-- ==== Sys2Proof/Certificates/Slice0/Obligations.lean ====
section
/-! DEFINITION. The statements for the provers. -/

open Sys2Proof Sys2Proof.Machine

/-- The shadow's way from EMPTY through FILLING and FULL to the live set (R100). LDS is shown for INT8 from scratch. -/
def Obligations.StationarySet : Prop :=
  ∀ (s : State) (p : Nat), Live s →
    (∀ st x k n stride r, arrPair st x = true → st < 14 → x < 13 → fmtLicensed s.dev st = true → k ≤ arrK st →
      n ≤ arrN st → stride < 256 → r < 2 →
      Issues s.dev p (0x12 * 2 ^ 58 + st * 2 ^ 54 + x * 2 ^ 50 + k * 2 ^ 42 + n * 2 ^ 34 + stride * 2 ^ 26 + r * 2 ^ 25) →
      Completes (.mcfg p) s (fun t => Ran p [] s t ∧ WentOn (s.dev.plot p) (t.dev.plot p) ∧
        (t.dev.plot p).mat = ⟨st, x, k, n, stride, r == 1⟩)) ∧
    (∀ off, off * 32 + 8192 ≤ 2 ^ 20 → Sound (s.dev.plot p) → (s.dev.plot p).waitLoad = none →
      (s.dev.plot p).rg fPLOT_ARR_STATUS_SHADOW = 0 →
      Issues s.dev p (0x10 * 2 ^ 58 + 11 * 2 ^ 54 + 2 ^ 53 + off * 2 ^ 23) →
      Completes (.lds p) s (fun t =>
        Ran p [fPLOT_ARR_STATUS_SHADOW, fPLOT_UNIT_ICNT_COUNT.at 0] s t ∧ WentOn (s.dev.plot p) (t.dev.plot p) ∧
        (t.dev.plot p).rg fPLOT_ARR_STATUS_SHADOW = 1 ∧ (t.dev.plot p).loading = true ∧
        ∃ x : Tile, (t.dev.plot p).shadow = some x ∧ x.fmt = 11 ∧ x.codes.length = 8192)) ∧
    ((s.dev.plot p).rg fPLOT_ARR_STATUS_SHADOW = 1 →
      ((s.dev.plot p).shadowErr = 0 → Completes (.shadowLoadDone p) s (fun t => OnlyPlot p s.dev t.dev ∧
        OnlyPlotRegs [fPLOT_ARR_STATUS_SHADOW] { s.dev.plot p with loading := false } (t.dev.plot p) ∧
        (t.dev.plot p).rg fPLOT_ARR_STATUS_SHADOW = 2)) ∧
      ((s.dev.plot p).shadowErr = 0x0B03 → Completes (.shadowLoadDone p) s (fun t =>
        (t.dev.plot p).rg fPLOT_ARR_STATUS_SHADOW = 4 ∧ (t.dev.plot p).shadow = none ∧
        (t.dev.plot p).rg fPLOT_ARR_ERR_SHADOW_DATA = 1))) ∧
    (isPlot p = true → (s.dev.plot p).rg fPLOT_ARR_STATUS_SHADOW = 2 → nextSwaps (s.dev.plot p) = true →
      (s.dev.plot p).waitLoad = none → Completes (.swapStart p) s (fun t => OnlyPlot p s.dev t.dev ∧
        (t.dev.plot p).live = (s.dev.plot p).shadow ∧ (t.dev.plot p).shadow = none ∧
        (t.dev.plot p).rg fPLOT_ARR_STATUS_SHADOW = 3)) ∧
    ((s.dev.plot p).rg fPLOT_ARR_STATUS_SHADOW = 3 → Completes (.swapDone p) s (fun t => OnlyPlot p s.dev t.dev ∧
      OnlyPlotRegs [fPLOT_ARR_STATUS_SHADOW] (s.dev.plot p) (t.dev.plot p) ∧
      (t.dev.plot p).rg fPLOT_ARR_STATUS_SHADOW = if (s.dev.plot p).loading then 1 else 0))

/-- R108 for the integer pairs: what MMUL writes for one streamed row, and that it writes nothing else. -/
def Obligations.IntegerMatrixRow : Prop :=
  ∀ (s : State) (p base off klen nlen stride : Nat) (x : Tile), Live s → Sound (s.dev.plot p) →
    (s.dev.plot p).mat = ⟨11, 11, klen, nlen, stride, false⟩ → klen ≤ 128 → nlen ≤ 64 →
    (stride = 0 ∨ 128 ≤ stride * 16) → (s.dev.plot p).live = some x → x.fmt = 11 → x.intKind = true →
    (s.dev.plot p).units = [] → (s.dev.plot p).rg fPLOT_ARR_INJECT_ARM = 0 → base < 256 → off * 16 + 128 ≤ 2 ^ 20 →
    Issues s.dev p (0x11 * 2 ^ 58 + 1 * 2 ^ 49 + base * 2 ^ 41 + off * 2 ^ 11) →
    Completes (.mmul p) s (fun t =>
      WentOn (s.dev.plot p) (t.dev.plot p) ∧ SameStores { s.dev with tray := t.dev.tray } t.dev ∧
      (∀ n, n < 64 → SMap.get 0 (t.dev.plot p).acc (base * 128 + n) =
        if n < nlen then
          (((List.range klen).map (fun k =>
            signedOf 8 (memGet s.dev.scr (p * 2 ^ 20 + off * 16 + k)).toNat * signedOf 8 (x.codes.getD (k * 64 + n) 0))).sum
              % 2 ^ 32).toNat
        else 0) ∧
      (∀ w, w < base * 128 ∨ base * 128 + 64 ≤ w →
        SMap.get 0 (t.dev.plot p).acc w = SMap.get 0 (s.dev.plot p).acc w) ∧
      (t.dev.plot p).rowChecks.length = (s.dev.plot p).rowChecks.length + 1 ∧
      ∀ q, q ≠ p → (t.dev.plot q).acc = (s.dev.plot q).acc ∧ (t.dev.plot q).units = (s.dev.plot q).units)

++++++++++++++++++++

• **Assignment**: All of the entries must be printed again exactly as given.

• **Task response**:
-- ==== Sys2Proof/Certificates/Slice0/Obligations.lean ====
section
/-! DEFINITION. The statements for the provers. -/

open Sys2Proof Sys2Proof.Machine

/-- The shadow's way from EMPTY through FILLING and FULL to the live set (R100). LDS is shown for INT8 from scratch. -/
def Obligations.StationarySet : Prop :=
  ∀ (s : State) (p : Nat), Live s →
    (∀ st x k n stride r, arrPair st x = true → st < 14 → x < 13 → fmtLicensed s.dev st = true → k ≤ arrK st →
      n ≤ arrN st → stride < 256 → r < 2 →
      Issues s.dev p (0x12 * 2 ^ 58 + st * 2 ^ 54 + x * 2 ^ 50 + k * 2 ^ 42 + n * 2 ^ 34 + stride * 2 ^ 26 + r * 2 ^ 25) →
      Completes (.mcfg p) s (fun t => Ran p [] s t ∧ WentOn (s.dev.plot p) (t.dev.plot p) ∧
        (t.dev.plot p).mat = ⟨st, x, k, n, stride, r == 1⟩)) ∧
    (∀ off, off * 32 + 8192 ≤ 2 ^ 20 → Sound (s.dev.plot p) → (s.dev.plot p).waitLoad = none →
      (s.dev.plot p).rg fPLOT_ARR_STATUS_SHADOW = 0 →
      Issues s.dev p (0x10 * 2 ^ 58 + 11 * 2 ^ 54 + 2 ^ 53 + off * 2 ^ 23) →
      Completes (.lds p) s (fun t =>
        Ran p [fPLOT_ARR_STATUS_SHADOW, fPLOT_UNIT_ICNT_COUNT.at 0] s t ∧ WentOn (s.dev.plot p) (t.dev.plot p) ∧
        (t.dev.plot p).rg fPLOT_ARR_STATUS_SHADOW = 1 ∧ (t.dev.plot p).loading = true ∧
        ∃ x : Tile, (t.dev.plot p).shadow = some x ∧ x.fmt = 11 ∧ x.codes.length = 8192)) ∧
    ((s.dev.plot p).rg fPLOT_ARR_STATUS_SHADOW = 1 →
      ((s.dev.plot p).shadowErr = 0 → Completes (.shadowLoadDone p) s (fun t => OnlyPlot p s.dev t.dev ∧
        OnlyPlotRegs [fPLOT_ARR_STATUS_SHADOW] { s.dev.plot p with loading := false } (t.dev.plot p) ∧
        (t.dev.plot p).rg fPLOT_ARR_STATUS_SHADOW = 2)) ∧
      ((s.dev.plot p).shadowErr = 0x0B03 → Completes (.shadowLoadDone p) s (fun t =>
        (t.dev.plot p).rg fPLOT_ARR_STATUS_SHADOW = 4 ∧ (t.dev.plot p).shadow = none ∧
        (t.dev.plot p).rg fPLOT_ARR_ERR_SHADOW_DATA = 1))) ∧
    (isPlot p = true → (s.dev.plot p).rg fPLOT_ARR_STATUS_SHADOW = 2 → nextSwaps (s.dev.plot p) = true →
      (s.dev.plot p).waitLoad = none → Completes (.swapStart p) s (fun t => OnlyPlot p s.dev t.dev ∧
        (t.dev.plot p).live = (s.dev.plot p).shadow ∧ (t.dev.plot p).shadow = none ∧
        (t.dev.plot p).rg fPLOT_ARR_STATUS_SHADOW = 3)) ∧
    ((s.dev.plot p).rg fPLOT_ARR_STATUS_SHADOW = 3 → Completes (.swapDone p) s (fun t => OnlyPlot p s.dev t.dev ∧
      OnlyPlotRegs [fPLOT_ARR_STATUS_SHADOW] (s.dev.plot p) (t.dev.plot p) ∧
      (t.dev.plot p).rg fPLOT_ARR_STATUS_SHADOW = if (s.dev.plot p).loading then 1 else 0))

/-- R108 for the integer pairs: what MMUL writes for one streamed row, and that it writes nothing else. -/
def Obligations.IntegerMatrixRow : Prop :=
  ∀ (s : State) (p base off klen nlen stride : Nat) (x : Tile), Live s → Sound (s.dev.plot p) →
    (s.dev.plot p).mat = ⟨11, 11, klen, nlen, stride, false⟩ → klen ≤ 128 → nlen ≤ 64 →
    (stride = 0 ∨ 128 ≤ stride * 16) → (s.dev.plot p).live = some x → x.fmt = 11 → x.intKind = true →
    (s.dev.plot p).units = [] → (s.dev.plot p).rg fPLOT_ARR_INJECT_ARM = 0 → base < 256 → off * 16 + 128 ≤ 2 ^ 20 →
    Issues s.dev p (0x11 * 2 ^ 58 + 1 * 2 ^ 49 + base * 2 ^ 41 + off * 2 ^ 11) →
    Completes (.mmul p) s (fun t =>
      WentOn (s.dev.plot p) (t.dev.plot p) ∧ SameStores { s.dev with tray := t.dev.tray } t.dev ∧
      (∀ n, n < 64 → SMap.get 0 (t.dev.plot p).acc (base * 128 + n) =
        if n < nlen then
          (((List.range klen).map (fun k =>
            signedOf 8 (memGet s.dev.scr (p * 2 ^ 20 + off * 16 + k)).toNat * signedOf 8 (x.codes.getD (k * 64 + n) 0))).sum
              % 2 ^ 32).toNat
        else 0) ∧
      (∀ w, w < base * 128 ∨ base * 128 + 64 ≤ w →
        SMap.get 0 (t.dev.plot p).acc w = SMap.get 0 (s.dev.plot p).acc w) ∧
      (t.dev.plot p).rowChecks.length = (s.dev.plot p).rowChecks.length + 1 ∧
      ∀ q, q ≠ p → (t.dev.plot q).acc = (s.dev.plot q).acc ∧ (t.dev.plot q).units = (s.dev.plot q).units)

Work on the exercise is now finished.